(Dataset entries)

/-- Whether a stream is held for a receiver other than the one asking, `me`, or for one that has not joined, so that a row before `lim`
cannot be requested (R295). -/
def State.heldByPeer (s : State) (src : Nat × Slot) (d : SDesc) (me : Rcv → Bool) (lim : Nat) : Bool :=
  decide (src.2.prog.reqRow < min lim d.nrows) &&
  ((src.2.rcvs.any fun r => r.live && !r.bound) ||
   match s.slowest src.2 with
   | some r => decide (s.rcvPos src.2.idn.group.toNat r + d.nseg ≤ src.2.prog.reqRow / d.segrows) && !me r
   | none => false)
/-- Whether a slot's next piece awaits a tag: it is of a row that may be requested by now and that comes before row `lim`, lies
outside the core's own slice, and no tag is free for it (R289, R295). -/
def State.awaitsTag (s : State) (src : Nat × Slot) (d : SDesc) (lim : Nat) : Bool :=
  let sl := src.2
  let row := sl.prog.reqRow
  let seg := row / d.segrows
  let idx := s.mem.nat (sliceBase src.1 + sl.idn.windowOfs (d.idx.toNat + 4 * row)) 4
  let a := sl.prog.reqAddr.getD (d.mem + BitVec.ofNat 64 (if d.mode then idx else row) * d.pitch)
  let at_ := a.toNat + sl.prog.reqOff
  let i := (s.core src.1).slots.toList.findIdx fun q => q.st != SlotSt.free && q.id == sl.id
  decide (row < min lim d.nrows) && s.keptBack src.1 (s.due src.1 i) (at_, min (d.rowb - sl.prog.reqOff) (256 - at_ % 256)) &&
  (if d.write then decide (seg < sl.prog.rel) else !sl.rcvs.isEmpty || decide (seg < sl.prog.rel + d.nseg)) &&
  s.homeOfVa sl.part at_ != some (0, src.1)
/-- Cause of the stall of the segment a slot awaits, or of the whole stream: the first of the tests of R295 that holds. -/
def State.slotCause (s : State) (c : Nat) (sl : Slot) (stream : Bool) : Nat :=
  let src := s.source c sl
  if sl.gated || src.2.gated then 6
  else if sl.st == SlotSt.joined then 5
  else match src.2.desc with
    | none => 0
    | some d =>
      let me (r : Rcv) : Bool := sl.st == SlotSt.receive && s.rcvSlot src.2 r == some (c, sl.id)
      let lim := if stream then d.nrows else (sl.prog.acq + 1 - if d.write then d.nseg else 0) * d.segrows
      if s.heldByPeer src d me lim then 5
      else if s.awaitsTag src d lim then 4
      else match src.2.prog.pieces with
        | p :: _ => stallOfHome (s.homeOfVa src.2.part p.addr.toNat)
        | [] => stallOfHome (s.homeOfVa src.2.part d.mem.toNat)

/-- Whether a slot awaits a segment: the next one is not there yet and will come (R310; log entry 18). -/
def State.awaiting (s : State) (sl : Slot) : Bool :=
  match sl.st with
  | .free => false
  | .draining => false
  | .sender => match sl.desc with
    | some d => decide (sl.prog.reqRow < d.nrows) || !sl.prog.pieces.isEmpty ||
        (sl.rcvs.filter (·.live)).any fun r => decide (s.rcvPos sl.idn.group.toNat r < d.segs)
    | none => false
  | _ => !sl.avail && !sl.isEnded
/-- Whether a stream has failed or been dropped: a sender that only lost a receiver has not (R303, R310). -/
def Slot.hasFailed (sl : Slot) : Bool :=
  match sl.err with
  | some r => sl.rcvs.isEmpty || r.reason != 0x32
  | none => false
/-- SSTAT (R310). -/
def State.sstat (s : State) (c : Nat) (sl : Slot) : Nat :=
  let slow := if sl.st == .sender then s.slowest sl else none
  (match slow with | some r => 2 ^ 36 + r.member.toNat * 2 ^ 24 | none => 0) +
    (if s.awaiting sl then s.slotCause c sl (sl.st == .sender) else 0) * 2 ^ 20 + sl.held * 2 ^ 15 + sl.ready * 2 ^ 10 + b2n sl.gated * 2 ^ 9 +
    b2n sl.hasFailed * 2 ^ 8 + (sl.rcvs.filter (·.live)).length * 2 ^ 4 + sl.st.code

/-- The signals a level sees (R416). -/
def Core.sigSeen (k : Core) (p : Priv) : List SigEntry :=
  if k.idn.hide && p != .m then k.syn.sigq.filter fun e => e.group == k.idn.group.toNat else k.syn.sigq

/-- PSTAT (R486). -/
def State.pstat (s : State) (c : Nat) : Nat :=
  let m := s.margin (if isHub c then 152 + dieOf c else c)
  m.xtaps * 2 ^ 36 + m.vofs * 2 ^ 32 + (s.core c).pw.pstate.toNat * 2 ^ 24 + (s.core c).pw.vset * 2 ^ 12
/-- Seconds since a domain's last measurement, saturating (R486). -/
def State.calSec (s : State) (i : Nat) : Nat := min ((s.time - (s.margin i).calTime) / 1000000000) 65535
/-- SLACKMIN (R471): the smallest SLACK measured in the last hour, the last one where none was. -/
def State.slackMin (s : State) (i : Nat) : Nat :=
  let m := s.margin i
  (((m.hist.filter fun h => decide (s.time ≤ h.1 + 3600000000000)).map (·.2)) ++ [m.slack]).foldl min m.slack
def State.marginWord (s : State) (c : Nat) : Nat :=
  let i := if isHub c then 152 + dieOf c else c
  let m := s.margin i
  s.calSec i * 2 ^ 32 + s.slackMin i * 2 ^ 16 + m.slack * 2 ^ 8 + m.worst % 8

**TASK REQUIREMENTS**
Each line above should be output exactly as written.

**FINAL ANSWER**
/-- Whether a stream is held for a receiver other than the one asking, `me`, or for one that has not joined, so that a row before `lim`
cannot be requested (R295). -/
def State.heldByPeer (s : State) (src : Nat × Slot) (d : SDesc) (me : Rcv → Bool) (lim : Nat) : Bool :=
  decide (src.2.prog.reqRow < min lim d.nrows) &&
  ((src.2.rcvs.any fun r => r.live && !r.bound) ||
   match s.slowest src.2 with
   | some r => decide (s.rcvPos src.2.idn.group.toNat r + d.nseg ≤ src.2.prog.reqRow / d.segrows) && !me r
   | none => false)
/-- Whether a slot's next piece awaits a tag: it is of a row that may be requested by now and that comes before row `lim`, lies
outside the core's own slice, and no tag is free for it (R289, R295). -/
def State.awaitsTag (s : State) (src : Nat × Slot) (d : SDesc) (lim : Nat) : Bool :=
  let sl := src.2
  let row := sl.prog.reqRow
  let seg := row / d.segrows
  let idx := s.mem.nat (sliceBase src.1 + sl.idn.windowOfs (d.idx.toNat + 4 * row)) 4
  let a := sl.prog.reqAddr.getD (d.mem + BitVec.ofNat 64 (if d.mode then idx else row) * d.pitch)
  let at_ := a.toNat + sl.prog.reqOff
  let i := (s.core src.1).slots.toList.findIdx fun q => q.st != SlotSt.free && q.id == sl.id
  decide (row < min lim d.nrows) && s.keptBack src.1 (s.due src.1 i) (at_, min (d.rowb - sl.prog.reqOff) (256 - at_ % 256)) &&
  (if d.write then decide (seg < sl.prog.rel) else !sl.rcvs.isEmpty || decide (seg < sl.prog.rel + d.nseg)) &&
  s.homeOfVa sl.part at_ != some (0, src.1)
/-- Cause of the stall of the segment a slot awaits, or of the whole stream: the first of the tests of R295 that holds. -/
def State.slotCause (s : State) (c : Nat) (sl : Slot) (stream : Bool) : Nat :=
  let src := s.source c sl
  if sl.gated || src.2.gated then 6
  else if sl.st == SlotSt.joined then 5
  else match src.2.desc with
    | none => 0
    | some d =>
      let me (r : Rcv) : Bool := sl.st == SlotSt.receive && s.rcvSlot src.2 r == some (c, sl.id)
      let lim := if stream then d.nrows else (sl.prog.acq + 1 - if d.write then d.nseg else 0) * d.segrows
      if s.heldByPeer src d me lim then 5
      else if s.awaitsTag src d lim then 4
      else match src.2.prog.pieces with
        | p :: _ => stallOfHome (s.homeOfVa src.2.part p.addr.toNat)
        | [] => stallOfHome (s.homeOfVa src.2.part d.mem.toNat)

/-- Whether a slot awaits a segment: the next one is not there yet and will come (R310; log entry 18). -/
def State.awaiting (s : State) (sl : Slot) : Bool :=
  match sl.st with
  | .free => false
  | .draining => false
  | .sender => match sl.desc with
    | some d => decide (sl.prog.reqRow < d.nrows) || !sl.prog.pieces.isEmpty ||
        (sl.rcvs.filter (·.live)).any fun r => decide (s.rcvPos sl.idn.group.toNat r < d.segs)
    | none => false
  | _ => !sl.avail && !sl.isEnded
/-- Whether a stream has failed or been dropped: a sender that only lost a receiver has not (R303, R310). -/
def Slot.hasFailed (sl : Slot) : Bool :=
  match sl.err with
  | some r => sl.rcvs.isEmpty || r.reason != 0x32
  | none => false
/-- SSTAT (R310). -/
def State.sstat (s : State) (c : Nat) (sl : Slot) : Nat :=
  let slow := if sl.st == .sender then s.slowest sl else none
  (match slow with | some r => 2 ^ 36 + r.member.toNat * 2 ^ 24 | none => 0) +
    (if s.awaiting sl then s.slotCause c sl (sl.st == .sender) else 0) * 2 ^ 20 + sl.held * 2 ^ 15 + sl.ready * 2 ^ 10 + b2n sl.gated * 2 ^ 9 +
    b2n sl.hasFailed * 2 ^ 8 + (sl.rcvs.filter (·.live)).length * 2 ^ 4 + sl.st.code

/-- The signals a level sees (R416). -/
def Core.sigSeen (k : Core) (p : Priv) : List SigEntry :=
  if k.idn.hide && p != .m then k.syn.sigq.filter fun e => e.group == k.idn.group.toNat else k.syn.sigq

/-- PSTAT (R486). -/
def State.pstat (s : State) (c : Nat) : Nat :=
  let m := s.margin (if isHub c then 152 + dieOf c else c)
  m.xtaps * 2 ^ 36 + m.vofs * 2 ^ 32 + (s.core c).pw.pstate.toNat * 2 ^ 24 + (s.core c).pw.vset * 2 ^ 12
/-- Seconds since a domain's last measurement, saturating (R486). -/
def State.calSec (s : State) (i : Nat) : Nat := min ((s.time - (s.margin i).calTime) / 1000000000) 65535
/-- SLACKMIN (R471): the smallest SLACK measured in the last hour, the last one where none was. -/
def State.slackMin (s : State) (i : Nat) : Nat :=
  let m := s.margin i
  (((m.hist.filter fun h => decide (s.time ≤ h.1 + 3600000000000)).map (·.2)) ++ [m.slack]).foldl min m.slack
def State.marginWord (s : State) (c : Nat) : Nat :=
  let i := if isHub c then 152 + dieOf c else c
  let m := s.margin i
  s.calSec i * 2 ^ 32 + s.slackMin i * 2 ^ 16 + m.slack * 2 ^ 8 + m.worst % 8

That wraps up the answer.